UE19CS322: Big Data
Undergraduate course covering distributed computing, large-scale data processing, and big data frameworks including Hadoop and Spark. Topics included MapReduce, HDFS, iterative graph algorithms, Spark DataFrames, and Spark Streaming with MLlib.
Instructor: Dr. KV Subramaniam, Dr. Prafullata K Auradkar, Prof. Animesh Giri
Term: Fall
Location: PES University, Bengaluru
Role
Teaching Assistant under Dr. KV Subramaniam, Dr. Prafullata K Auradkar, and Prof. Animesh Giri at PES University during the Fall 2021 semester.
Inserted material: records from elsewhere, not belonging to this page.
-- ==== Sys2Proof/Laws/PerInstr.lean ====
section
/-! SUPPORT. Families of statements made per operation. -/

namespace Sys2Proof.Laws

/-- The selector of an operation (`30_encoding.md` R59): its byte names the operation itself, but for
WDT_OVF, whose byte is TICK's; its `STEP` field is the code of its agent; and it names a step (R60). -/
def SelectorFields.Statement (i : Instr) : Prop :=
  decodeWord (encode i) = .ok i.byWord ∧
    (Selector.ofWord (encode i)).step = i.agent.stepCode ∧
    (Selector.ofWord (encode i)).wf = true

theorem SelectorFields.tick : SelectorFields.Statement .tick := ⟨rfl, rfl, rfl⟩
theorem SelectorFields.wdtOvf : SelectorFields.Statement .wdtOvf := ⟨rfl, rfl, rfl⟩
theorem SelectorFields.irEdge : SelectorFields.Statement .irEdge := ⟨rfl, rfl, rfl⟩
theorem SelectorFields.estopEdge : SelectorFields.Statement .estopEdge := ⟨rfl, rfl, rfl⟩
theorem SelectorFields.boot : SelectorFields.Statement .boot := ⟨rfl, rfl, rfl⟩
theorem SelectorFields.decode : SelectorFields.Statement .decode := ⟨rfl, rfl, rfl⟩
theorem SelectorFields.dispatch : SelectorFields.Statement .dispatch := ⟨rfl, rfl, rfl⟩
theorem SelectorFields.actStop : SelectorFields.Statement .actStop := ⟨rfl, rfl, rfl⟩
theorem SelectorFields.actFwd : SelectorFields.Statement .actFwd := ⟨rfl, rfl, rfl⟩
theorem SelectorFields.actBwd : SelectorFields.Statement .actBwd := ⟨rfl, rfl, rfl⟩
theorem SelectorFields.actLeft : SelectorFields.Statement .actLeft := ⟨rfl, rfl, rfl⟩
theorem SelectorFields.actRight : SelectorFields.Statement .actRight := ⟨rfl, rfl, rfl⟩
theorem SelectorFields.actSpeedup : SelectorFields.Statement .actSpeedup := ⟨rfl, rfl, rfl⟩
theorem SelectorFields.actSlowdown : SelectorFields.Statement .actSlowdown := ⟨rfl, rfl, rfl⟩
theorem SelectorFields.actAccToggle : SelectorFields.Statement .actAccToggle := ⟨rfl, rfl, rfl⟩
theorem SelectorFields.settle : SelectorFields.Statement .settle := ⟨rfl, rfl, rfl⟩

end Sys2Proof.Laws
end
Part of a four-person TA team alongside Vishesh Purnananda, Ansh Sarkar, and Pavan Appanna.
Responsibilities
- Designed and graded 4 assignments and 2 projects for 600+ enrolled students
- Built and maintained a custom submission portal with automated evaluation pipelines
- Delivered hands-on lab sessions on Hadoop and Spark setup and configuration
- Conducted beta testing phases and managed changelogs for assignment releases
Course Website
github.com/Cloud-Computing-Big-Data/cloud-computing-big-data.github.io
The original course website is permanently down. This page and its linked materials are an archive of the last released version of the course content, preserved here for reference. No further updates will be made.
Schedule
| Date | Topic | Materials |
|---|---|---|
| Sep 2 | A0: Word Count using MapReduce Ungraded mandatory assignment to verify Hadoop installation. Students ran a MapReduce job to count word occurrences in Alice in Wonderland by Lewis Carroll. | |
| Sep 2 | A1: Analysis of US Road Accident Data 2-task MapReduce assignment analyzing a large US road accident dataset. Tasks involved record count per hour and multi-attribute filtering with sorted output. | |
| Oct 9 | A2: PageRank with Graph Embeddings for Wikipedia 2-task iterative MapReduce assignment implementing a modified PageRank on an English Wikipedia hyperlink network (2013 snapshot, SNAP). Incorporated cosine similarity between page embeddings into rank contribution. | |
| Oct 25 | A3: Earth Surface Temperature Analysis using Spark 2-task Spark DataFrame assignment analyzing Berkeley Earth surface temperature data (1750–present). Tasks involved city-level and country-level temperature comparisons against global averages. | |
| Nov 1 | Project 1: Yet Another Hadoop (YAH) Students built a mini-HDFS from scratch in Python, replicating the NameNode/DataNode architecture with data replication and Hadoop-style job scheduling. | |
| Nov 1 | Project 2: Machine Learning with Spark Streaming Students applied incremental machine learning on large data streams using PySpark MLlib and Spark Streaming, simulating real-world constrained batch processing scenarios. |